Material supplied section start

-- ==== Sys2Proof/Decode.lean ====
section
/-! DEFINITION. The Chunk Tag Decoder, the operand assembly and the end-marker comparison
(spec/30_encoding.md R46 to R60), the encoder, the host's table-word decoder, and the assembler of the
notation (R61). -/

namespace Sys2Proof

/-! ## Fields of the tag byte and of Luma's second byte -/

/-- `t[7:6]`. -/
def tagTop (t : Byte) : BitVec 2 := t.extractLsb' 6 2

/-- `t[5:0]`, "payload = `tag & 0x3F`" (R50). -/
def tagPayload (t : Byte) : BitVec 6 := t.extractLsb' 0 6

/-- `win[0][5:4]` (R54). -/
def diffRed (t : Byte) : BitVec 2 := t.extractLsb' 4 2

/-- `win[0][3:2]` (R54). -/
def diffGreen (t : Byte) : BitVec 2 := t.extractLsb' 2 2

/-- `win[0][1:0]` (R54). -/
def diffBlue (t : Byte) : BitVec 2 := t.extractLsb' 0 2

/-- `win[1][7:4]`, the dr-dg field (R55). -/
def lumaRed (b1 : Byte) : BitVec 4 := b1.extractLsb' 4 4

/-- `win[1][3:0]`, the db-dg field (R55). -/
def lumaBlue (b1 : Byte) : BitVec 4 := b1.extractLsb' 0 4

/-! ## Biases: wraparound subtraction, spec/00_scope.md R10 -/

/-- `bias_k(v) = v -8 k`. -/
def bias (k v : Byte) : Byte := v - k

/-- A 2-bit Diff field as a delta, `bias_2` (R50). -/
def diffDelta (raw : BitVec 2) : Byte := bias 2 (raw.setWidth 8)

/-- The 6-bit Luma green field as a delta, `bias_32` (R50). -/
def lumaGreenDelta (raw : BitVec 6) : Byte := bias 32 (raw.setWidth 8)

/-- A 4-bit Luma field as a delta, `bias_8` (R50). -/
def lumaNibbleDelta (raw : BitVec 4) : Byte := bias 8 (raw.setWidth 8)

/-! ## The tag decoder -/

/-- `classify(t)`, in the order of R48: the exact tags 0xFE and 0xFF before the 2-bit prefixes. -/
def classify (t : Byte) : Kind :=
  if t = 0xFE then .rgb
  else if t = 0xFF then .rgba
  else if tagTop t = 0b00 then .index
  else if tagTop t = 0b01 then .diff
  else if tagTop t = 0b10 then .luma
  else if tagTop t = 0b11 then .run
  else .badChunk

/-- Wire size of each kind (R46). `badChunk` has none; R66 leaves the refill count alone then. -/
def Kind.size : Kind → Fin 9
  | .rgb => 4
  | .rgba => 5
  | .index => 1
  | .diff => 1
  | .luma => 2
  | .run => 1
  | .badChunk => 0

/-- Length in bytes of an instruction: the wire size of its kind, and 8 for the end marker (R46, R57). -/
def Instr.size : Instr → Fin 9
  | .endMarker => 8
  | .rgb _ _ _ => Kind.rgb.size
  | .rgba _ _ _ _ => Kind.rgba.size
  | .index _ => Kind.index.size
  | .diff _ _ _ => Kind.diff.size
  | .luma _ _ _ => Kind.luma.size
  | .run _ => Kind.run.size

/-- The end marker's 8 bytes (R57). -/
def endMarkerWindow : Window := #v[0, 0, 0, 0, 0, 0, 0, 1]

/-- The chunk at the head of a window: the kind by the tag byte, the operands by R50. It reads `win[0]` to
`win[4]` only and rejects by name (R47, R49). -/
def decodeChunk (w : Window) : Except Reject Instr :=
  match classify w[0] with
  | .rgb => .ok (.rgb w[1] w[2] w[3])
  | .rgba => .ok (.rgba w[1] w[2] w[3] w[4])
  | .index => .ok (.index (tagPayload w[0]))
  | .diff => .ok (.diff (diffDelta (diffRed w[0])) (diffDelta (diffGreen w[0])) (diffDelta (diffBlue w[0])))
  | .luma => .ok (.luma (lumaGreenDelta (tagPayload w[0])) (lumaNibbleDelta (lumaRed w[1])) (lumaNibbleDelta (lumaBlue w[1])))
  | .run => .ok (.run (tagPayload w[0]))
  | .badChunk => .error .badChunk

/-- The whole window is compared with the end marker BEFORE the tag is classified (R57, R64, R100). -/
def decodeWindow (w : Window) : Except Reject Instr :=
  if w = endMarkerWindow then .ok .endMarker else decodeChunk w

/-- The first 8 bytes of a byte string as a window. -/
def windowOf : List Byte → Option Window
  | b0 :: b1 :: b2 :: b3 :: b4 :: b5 :: b6 :: b7 :: _ => some #v[b0, b1, b2, b3, b4, b5, b6, b7]
  | _ => none

/-- Decode the instruction at the head of a byte string and give the bytes after it. A chunk is decoded only
from a full 8-byte window (spec/70_reset_and_hazards.md R103). -/
def decode (bs : List Byte) : Except Reject (Instr × List Byte) :=
  match windowOf bs with
  | none => .error .shortWindow
  | some w =>
    match decodeWindow w with
    | .error e => .error e
    | .ok i => .ok (i, bs.drop i.size)

/-! ## The encoder, from the tables of R46 and R61 -/

/-- `0b00_iiiiii`. -/
def indexTag (i : BitVec 6) : Byte := (0b00 : BitVec 2) ++ i

/-- `0b01_rr_gg_bb`, each field the delta plus 2 (R61). -/
def diffTag (dr dg db : Byte) : Byte :=
  (0b01 : BitVec 2) ++ (dr + 2).setWidth 2 ++ (dg + 2).setWidth 2 ++ (db + 2).setWidth 2

/-- `0b10_gggggg`, the field the delta plus 32 (R61). -/
def lumaTag (dg : Byte) : Byte := (0b10 : BitVec 2) ++ (dg + 32).setWidth 6

/-- `rrrr_bbbb`, each field the delta plus 8 (R61). -/
def lumaSecond (drdg dbdg : Byte) : Byte := (drdg + 8).setWidth 4 ++ (dbdg + 8).setWidth 4

/-- `0b11_nnnnnn`. -/
def runTag (n : BitVec 6) : Byte := (0b11 : BitVec 2) ++ n

/-- The bytes of a well-formed instruction, in stream order. -/
def encode : Instr → List Byte
  | .endMarker => [0, 0, 0, 0, 0, 0, 0, 1]
  | .rgb r g b => [0xFE, r, g, b]
  | .rgba r g b a => [0xFF, r, g, b, a]
  | .index i => [indexTag i]
  | .diff dr dg db => [diffTag dr dg db]
  | .luma dg drdg dbdg => [lumaTag dg, lumaSecond drdg dbdg]
  | .run n => [runTag n]

/-- The bytes of a chunk stream, chunk after chunk. -/
def encodeAll (is : List Instr) : List Byte := is.flatMap encode

/-! ## The host's numbering of an instruction's bits -/

/-- Byte `j` of an instruction whose `nbits` bits are `w`, bit 0 the least significant bit of the FIRST byte,
a later byte's bits counting on; bits from `nbits` up are 0. -/
def tableByte (nbits w j : Nat) : Byte := BitVec.ofNat 8 (w % 2 ^ nbits / 2 ^ (8 * j))

/-- The 8 bytes of a table word as they arrive, the first byte first. -/
def tableBytes (nbits w : Nat) : List Byte :=
  [tableByte nbits w 0, tableByte nbits w 1, tableByte nbits w 2, tableByte nbits w 3,
   tableByte nbits w 4, tableByte nbits w 5, tableByte nbits w 6, tableByte nbits w 7]

/-- The instruction the decoder reads from a table word. -/
def decodeTableWord (nbits w : Nat) : Option Instr :=
  match decode (tableBytes nbits w) with
  | .ok (i, _) => some i
  | .error _ => none

/-! ## The notation of R61 -/

/-- A number of the notation as a `u8`, refused outside 0..255. -/
def asmByte (x : Int) : Option Byte := if 0 ≤ x ∧ x ≤ 255 then some (BitVec.ofInt 8 x) else none

/-- A signed delta of the notation as a `u8`, refused outside `lo..hi`. -/
def asmDelta (lo hi x : Int) : Option Byte := if lo ≤ x ∧ x ≤ hi then some (BitVec.ofInt 8 x) else none

/-- All the bytes of a `.byte` line, refused if one is out of range. -/
def asmBytes : List Int → Option (List Byte)
  | [] => some []
  | x :: xs => do
    let b ← asmByte x
    let bs ← asmBytes xs
    pure (b :: bs)

/-- The bytes a line of the notation assembles to; a line with an operand outside its range spells no chunk
and is refused (R61). -/
def assemble : Asm → Option (List Byte)
  | .rgb r g b => do pure (encode (.rgb (← asmByte r) (← asmByte g) (← asmByte b)))
  | .rgba r g b a => do pure (encode (.rgba (← asmByte r) (← asmByte g) (← asmByte b) (← asmByte a)))
  | .index i => if 0 ≤ i ∧ i ≤ 63 then some (encode (.index (BitVec.ofInt 6 i))) else none
  | .diff dr dg db => do pure (encode (.diff (← asmDelta (-2) 1 dr) (← asmDelta (-2) 1 dg) (← asmDelta (-2) 1 db)))
  | .luma dg drdg dbdg => do
    pure (encode (.luma (← asmDelta (-32) 31 dg) (← asmDelta (-8) 7 drdg) (← asmDelta (-8) 7 dbdg)))
  | .run len => if 1 ≤ len ∧ len ≤ 62 then some (encode (.run (BitVec.ofInt 6 (len - 1)))) else none
  | .endMarker => some (encode .endMarker)
  | .bytes xs => asmBytes xs

/-- The notation form of an instruction, read off its kind and operands, with `len = n + 1` for Run (R61). -/
def Instr.toAsm : Instr → Asm
  | .endMarker => .endMarker
  | .rgb r g b => .rgb r.toNat g.toNat b.toNat
  | .rgba r g b a => .rgba r.toNat g.toNat b.toNat a.toNat
  | .index i => .index i.toNat
  | .diff dr dg db => .diff (s8 dr) (s8 dg) (s8 db)
  | .luma dg drdg dbdg => .luma (s8 dg) (s8 drdg) (s8 dbdg)
  | .run n => .run (n.toNat + 1)

end Sys2Proof
end

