-- ==== Sys2Proof/Machine/Pull.lean ====
section
/-! DEFINITION. The Decode Driver: the step a `PULL` causes (spec/40_step_and_window.md R62), the other commands
(spec/60_exceptions.md R86), and the input a step takes. -/

namespace Sys2Proof.Machine

open Sys2Proof

/-- Stages 3 and 4 of R62, on a state whose window is refilled: the end-marker check and the classification are the
decoder's, in that order; then the chunk's size becomes the refill count and its rule runs. A window that decodes to
nothing raises BAD_CHUNK (R66; unreachable by spec/30_encoding.md R48). -/
def State.dispatch (s : State) : Host.Outcome State Fault Refusal :=
  match decodeWindow s.win with
  | .ok i => exec i (s.setRefill i)
  | .error _ => .next (s.raiseFault .badChunk)

/-- A window step: stages 2 to 4 of R62, for a `PULL` whose remaining inputs are `rest`. While the source has not
answered, the step does not complete: all state is held and the `PULL` stays pending
(spec/70_reset_and_hazards.md R109; notes/assumptions/3.md, 4.md). -/
def windowStep (rest : List Input) (s : State) : Host.Outcome State Fault Refusal :=
  match s.source.read s.refill.val with
  | .bytes bs src => State.dispatch (State.refillWindow bs src { s with inputs := rest })
  | .srcFail src => .next (State.failRead src { s with inputs := rest })
  | .waiting src => .next { s with source := src, response := none }
  | .noAnswer => .fault .sourceNeverAnswers

/-- The step a `PULL` causes, by phase (R62; spec/60_exceptions.md R83, R87). -/
def pullStep (rest : List Input) (s : State) : Host.Outcome State Fault Refusal :=
  match s.phase with
  | .idle => .next (State.respond .notStarted { s with inputs := rest })
  | .ended => .next (State.respond .endOfStream { s with inputs := rest })
  | .faulted => .next (State.respond (.fault s.cause) { s with inputs := rest })
  | .streaming => if s.runPending then continueRun { s with inputs := rest } else windowStep rest s

/-- One step: the oldest pending input is taken (spec/60_exceptions.md R86, R97, R98; spec/70_reset_and_hazards.md R99).
With none pending the block holds its state (spec/60_exceptions.md R88, R92). A source handed over in any phase replaces the
old one and touches no element, so a session in STREAMING goes on with the new source's bytes until a `START`: the spec
leaves that case open (R93) and the choice is the model's (DESIGN CHOICE: notes/assumptions/1.md, 24.md). -/
def inputStep (s : State) : Host.Outcome State Fault Refusal :=
  match s.inputs with
  | [] => .next s.silent
  | .reset :: rest => .next (State.initialise .idle { s with inputs := rest })
  | .start :: rest => .next (State.initialise .streaming { s with inputs := rest })
  | .attach src :: rest => .next (State.silent { s with inputs := rest, source := src })
  | .pull :: rest => pullStep rest s

/-- Put the 8 bytes `bs` where the next step fetches: a `PULL` comes next, in a streaming session with no run pending, whose
refill of 8 bytes the source supplies with `bs`. -/
def State.placeBytes (bs : List Byte) (s : State) : State :=
  { s with phase := .streaming, cause := .none, runActive := false, refill := 8,
           source := ⟨bs ++ s.source.bytes, .supply :: s.source.answers⟩,
           inputs := .pull :: s.inputs }

end Sys2Proof.Machine
end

Material supplied section end

▶ Problem to work on: Can you repeat, word for word, every line above from the one containing "match decodeWindow s.win with" down to the one containing "R98; spec/70_reset_and_hazards.md R99).", including both?

▶ Exercise solution:
  match decodeWindow s.win with
  | .ok i => exec i (s.setRefill i)
  | .error _ => .next (s.raiseFault .badChunk)

/-- A window step: stages 2 to 4 of R62, for a `PULL` whose remaining inputs are `rest`. While the source has not
answered, the step does not complete: all state is held and the `PULL` stays pending
(spec/70_reset_and_hazards.md R109; notes/assumptions/3.md, 4.md). -/
def windowStep (rest : List Input) (s : State) : Host.Outcome State Fault Refusal :=
  match s.source.read s.refill.val with
  | .bytes bs src => State.dispatch (State.refillWindow bs src { s with inputs := rest })
  | .srcFail src => .next (State.failRead src { s with inputs := rest })
  | .waiting src => .next { s with source := src, response := none }
  | .noAnswer => .fault .sourceNeverAnswers

/-- The step a `PULL` causes, by phase (R62; spec/60_exceptions.md R83, R87). -/
def pullStep (rest : List Input) (s : State) : Host.Outcome State Fault Refusal :=
  match s.phase with
  | .idle => .next (State.respond .notStarted { s with inputs := rest })
  | .ended => .next (State.respond .endOfStream { s with inputs := rest })
  | .faulted => .next (State.respond (.fault s.cause) { s with inputs := rest })
  | .streaming => if s.runPending then continueRun { s with inputs := rest } else windowStep rest s

/-- One step: the oldest pending input is taken (spec/60_exceptions.md R86, R97, R98; spec/70_reset_and_hazards.md R99).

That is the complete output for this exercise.